Sales Effectiveness: Do you have any Consultants, Closers or Experts?

Sales Effectiveness: Do you have any Consultants, Closers or Experts?

blog imageA recent Harvard Business Review study determined only 37% of salespeople are effective in doing the very thing are paid to do: sell. After observing 800 sales professionals in live sales settings, HBR categorized the personnel who were successful in completing a sale into three personas: Consultants, Closers, and Experts.

Consultants are salespeople adept at tailoring the presentation or sales pitch to the buyer’s needs. Closers are blessed with the gift of gab, and always have an answer for their customer’s toughest questions. The rarest type of effective sales personnel, the Expert, can make selling seem easy and consistently ranked near the top of their peer group in sales performance.

The same Harvard study concluded the remaining 63% of salespeople tended to not have any impact on a buyer’s decision, or worse, have their performance negatively impact the chance of making a successful sale.

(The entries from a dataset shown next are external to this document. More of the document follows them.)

theorem dtabLookup_replaceSym (c : Bits) (sym : Byte) (d : Bits) (table : List DtabEntry) :
    dtabLookup (.bits d) (replaceSym c sym table) =
      if d = c then (dtabLookup (.bits d) table).map fun _ => sym else dtabLookup (.bits d) table := by
  induction table with
  | nil => simp [replaceSym]
  | cons e table ih =>
    rw [replaceSym, List.map_cons, ← replaceSym, dtabLookup_cons, dtabLookup_cons, ih]
    by_cases hd : d = c
    · by_cases he : e.code = c <;> simp [he, hd]
    · by_cases he : e.code = c <;> simp [he, hd, Ne.symm hd]

/-- Lookup finds a symbol exactly for the codes that the table has. -/
theorem isSome_dtabLookup {d : Bits} {table : List DtabEntry} :
    (dtabLookup (.bits d) table).isSome = true ↔ d ∈ table.map DtabEntry.code := by
  simp [dtabLookup]

/-- A repeated code maps to the later symbol, every other as before. -/
theorem dtabLookup_repeated {c : Bits} {table : List DtabEntry} (hc : c ∈ table.map DtabEntry.code) (sym : Byte)
    (d : Bits) : dtabLookup (.bits d) (replaceSym c sym table) =
      if d = c then some sym else dtabLookup (.bits d) table := by
  obtain ⟨old, hold⟩ := Option.isSome_iff_exists.mp (isSome_dtabLookup.mpr hc)
  rw [dtabLookup_replaceSym]
  refine if_ctx_congr Iff.rfl (fun hd => ?_) fun _ => rfl
  rw [hd, hold, Option.map_some]

/-- A new code maps to its symbol, every other as before. -/
theorem dtabLookup_new {c : Bits} {table : List DtabEntry} (hc : c ∉ table.map DtabEntry.code) (sym : Byte)
    (d : Bits) : dtabLookup (.bits d) (table ++ [{ code := c, sym := sym }]) =
      if d = c then some sym else dtabLookup (.bits d) table := by
  rw [dtabLookup_append, dtabLookup_cons, dtabLookup_nil]
  split
  case isTrue hd =>
    subst hd
    rw [Option.not_isSome_iff_eq_none.mp (mt isSome_dtabLookup.mp hc), if_pos rfl, Option.none_or]
  case isFalse hd => rw [if_neg (Ne.symm hd), Option.or_none]

/-- In a table with distinct codes every entry is the one its code finds. -/
theorem dtabLookup_of_mem {table : List DtabEntry} (hn : (table.map DtabEntry.code).Nodup) {e : DtabEntry}
    (he : e ∈ table) : dtabLookup (.bits e.code) table = some e.sym := by
  induction table with
  | nil => cases he
  | cons a table ih =>
    obtain ⟨ha, hn⟩ := List.nodup_cons.mp hn
    rw [dtabLookup_cons]
    obtain rfl | he := List.mem_cons.mp he
    · exact if_pos rfl
    · rw [if_neg fun h => ha (List.mem_map.mpr ⟨e, he, h.symm⟩), ih hn he]

end Sys2Proof.Machine
end

section
/-! SUPPORT. Following digits down a tree: where a path leads, that no two paths of an arena meet, and that the root
leads everywhere (`42_tree_builder.md` R141, R146, `43_code_table.md` R155). -/

namespace Sys2Proof.Machine

/-- The child of node `i` on the side of digit `x`: the left one for 0, the right one for 1 (R155). -/
def childAt (nodes : List Node) (i : Nat) (x : Bool) : Option Nat :=
  match nodes[i]? with
  | some (.internal _ l r) => some (if x then r.toNat else l.toNat)
  | _ => none

/-- The node that the digits `p` lead to from node `i`. -/
def descend (nodes : List Node) : Nat → Bits → Option Nat
  | i, [] => some i
  | i, x :: p => (childAt nodes i x).bind fun j => descend nodes j p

Where do your salespeople rate? Do you have any Consultants, Closers or Experts? The numbers suggest there is a good probability some of your team is actually hurting your organization’s sales performance, and once you identify who needs additional training (hint: it’s probably the whole team) the question then becomes, “Where can our salespeople improve and how can they make those strides?”

In Anova’s research across a wide range of verticals, sales personnel generally rate higher in attributes such as responsiveness, preparedness, and product knowledge – things commonly referred to as true Sales 101 qualities. It is the more advanced skillset where many drop off and even less can consistently complete at a high performing level.

The ability to differentiate is consistently rated as the lowest-scoring attribute for salespeople in Anova studies, followed by the ability to customize a presentation and tailor a pitch to address a prospect’s unique needs. It seems like common sense: to win the deal you must connect the prospect’s needs to your offering and demonstrate how you are better than the competition. However, as the Harvard study shows, these skills are not mastered by the majority of salespeople.

If you are like any ambitious business leader, your 2017 sales goals have been set and you are relying on your top performers to get you there. But maybe it is time to think about the other 63%. How are you helping them raise their game and develop into a Consultant, Closer, or Expert? Feedback on where they can get better and how to improve could be the missing piece to the puzzle.